Another difficult question I cannot resolve here is the following. We now understand why in selecting the referent for it, language cannot employ the mechanism stated in (27), which takes the formal demonstratum in the utterance context and calculates the referent from there. This mechanism is not available because it lacks the feature dem that triggers it. Nonetheless, in situations like (7) where several possible referents for a pronoun are available, we expect a cooperative hearer to take all available information into account in trying to resolve its reference, just as in resolving a case of lexical ambiguity the hearer can be expected to apply all their knowledge of the world and the context in making a best guess at the intended reading. Why then would the speaker gesturing at an object while using the pronoun it not help the hearer decide that the intended referent might very well be the object the speaker is gesturing at?Footnote 10 While this is obviously not the place to develop a theory of the psychology of ambiguity resolution that will answer this question, it is important to observe that the pronoun it is not alone in not being sensitive to gestures in this way. As discussed in Sect. 6 below, the same holds for the contextual expression local and the indexical now. One interesting avenue to explore is suggested by Terenghi’s (2022) take on the Fregean incompleteness of demonstratives (Frege, 1918; see Salmon, 2018 for recent discussion). Terenghi proposes that demonstrating gestures (however abstractly realized) are parts of the spell-out of demonstratives, hence part of the utterance itself, rather than parts of the context of utterance. If so, demonstrating gestures that accompany an expression which does not have gestures in its PF representation will come out as simply uninterpretable. Again, I must leave an elaboration of this solution for further research.
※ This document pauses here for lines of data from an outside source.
-- ==== Sys2Proof/Machine/HostOps.lean ====
section
/-! DEFINITION. The timer engine and the host's operations at the CORE's boundary (spec/50_timer_display_host.md R160 to
R179), each atomic and between two Steps. -/

namespace Sys2Proof.Machine

/-! ### The timer engine -/

/-- One timer after `k` ticks: `t - min(t, k)` (R160). -/
def tickByte (t : Byte) (k : Nat) : Byte := BitVec.ofNat 8 (t.toNat - min t.toNat k)

/-- `Tick(k)` (R160): both timers, by the same `k`, and nothing else. -/
def State.tick (s : State) (k : Nat) : State := { s with dt := tickByte s.dt k, st := tickByte s.st k }

/-- Platform side (R161): whole ticks in `elapsed` seconds and the remainder kept, in seconds. No step of the CORE uses it;
the CORE receives `k`. -/
def ticksOfElapsed (p : TickRemainderPolicy) (acc elapsed : Rat) : Nat × Rat :=
  match p with
  | .carry =>
    let total := acc + elapsed
    let k := (total * 60).floor.toNat
    (k, total - k / 60)
  | .truncate => ((elapsed * 60).floor.toNat, acc)

/-- `tick_timers(elapsed)` of the platform (R161): the machine after it, and the remainder. -/
def tickTimers (p : TickRemainderPolicy) (acc elapsed : Rat) (s : State) : State × Rat :=
  let r := ticksOfElapsed p acc elapsed
  (s.tick r.1, r.2)

/-! ### Latch, flag and reads -/

/-- `SetKey(k, b)` (R168). -/
def State.setKey (s : State) (k : Fin 16) (b : Bool) : State := { s with key := s.key.set k b }

/-- `ClearRedraw` (R176). -/
def State.clearRedraw (s : State) : State := { s with redraw := false }

/-- `ReadDisplay` (R175). -/
def State.readDisplay (s : State) : Display := s.pix

/-- `ReadRedraw` (R175). -/
def State.readRedraw (s : State) : Bool := s.redraw

/-- `ReadSound` (R177, R164): the tone sounds while `ST > 0`. -/
def State.readSound (s : State) : Bool := 0 < s.st.toNat

/-- `ReadFault` (R178). -/
def State.readFault (s : State) : Halt := s.halt

/-! ### Reset and load -/

/-- `Reset` (R179, R221): every piece of the machine's state at its reset value. The schedule and the draws are not state of
the machine, so they go on (logs 2 and 6). -/
def resetMachine (s : State) : State := { State.reset with draws := s.draws, schedule := s.schedule }

/-- The loader's font (R171, R222). -/
def loadFont (base : Word) (font : List Byte) (s : State) : Except Fault State :=
  if base.toNat + font.length ≤ memSize then .ok (s.setMemory (writeBytes s.memory base.toNat font))
  else .error (.fontOutsideMemory base)

/-- `Load(bytes)` (R171, R205): from 0x200 upwards, or `LoadError` with nothing written. -/
def loadImage (image : List Byte) (s : State) : Except Fault State :=
  if imageFits image then .ok (s.setMemory (writeBytes s.memory programBase image))
  else .error (.loadError image.length)

/-- The boot sequence of R222 for a font at an address: `Reset`, then the font and the image, in either order. -/
def bootWith (base : Word) (font image : List Byte) (fontFirst : Bool) (s : State) : Result :=
  let r := resetMachine s
  let loaded :=
    if fontFirst then (loadFont base font r).bind (loadImage image)
    else (loadImage image r).bind (loadFont base font)
  match loaded with
  | .ok t => .next t
  | .error f => .fault f

/-- The boot sequence with the platform's font (R6). -/
def bootMachine (image : List Byte) (fontFirst : Bool) (s : State) : Result :=
  bootWith fontBase fontData image fontFirst s

end Sys2Proof.Machine
end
A final question raised by the proposal in this section is why the demonstrative structure in (28) and the non-demonstrative structure in (29b) can both surface as (s)␣he. Is this an irreducible lexical ambiguity? The next section shows that it is not.

5 But isn’t homonymy an inelegant solution?

At first glance, the homonymy approach to the demonstrative use of pronominals appears less parsimonious than a single-item alternative. In this section, I will argue that the opposite is true. First of all, when we adopt the standpoint of Distributive Morphology (DM; Halle and Marantz, 1993) that terminal nodes at the syntax-PF interface are abstract feature complexes (“morphemes”) that are then spelled out by the insertion of vocabulary items, the homonymy approach does not require multiple lexical entries for (s)he. We can assume instead that the relevant vocabulary items are specified as shown in the vocabulary insertion rules in (30), the ordering of which I will leave as a stipulation here (φ, which I left out of the discussion in Sect. 4, stands for the feature that distinguishes pronominals from adnominals in Cowper and Hall (2009); I leave out additional features necessary for a complete treatment of the pronominal system but not relevant here):

(30)

she

[ φ, animate, fem ]

 

he

[ φ, animate ]

 

that

[ dem ]

 

it

[ φ ]

 

the

[ d ]

In the DM framework, a vocabulary item may be used to spell out an abstract feature set iff that feature set is a superset of the features that the vocabulary item is specified for (Halle's, 1997 Subset Principle). Hence, since we specify the vocabulary item she as [φ, animate, fem], it may be used to spell out the morpheme [φ, animate, fem] (the personal pronoun in (29b)) as well as the morpheme [φ, animate, fem, dem] (the demonstrative pronoun in (28))—and likewise for he. Thus, what appeared to be a case of irreducible homonymy can be treated as a simple case of syncretism, explained by the underspecification of (s)he for the demonstrative feature. As for the other items in (30), since (s)he require animate, inanimate demonstratives are spelled out that, as do dem morphemes lacking the φ (pronominal) feature, leading to that man; but dem morphemes specified for animate may not be spelled out as that, as this is blocked by he and she (see below), Finally, an inanimate [dem] pronominal comes out as that rather than it, by the ordering in (30)—whether this ordering can be derived from other considerations is a question I will leave open here (one technical solution would be to rely on the fact that that is more specific, since it spells out distal in addition to dem).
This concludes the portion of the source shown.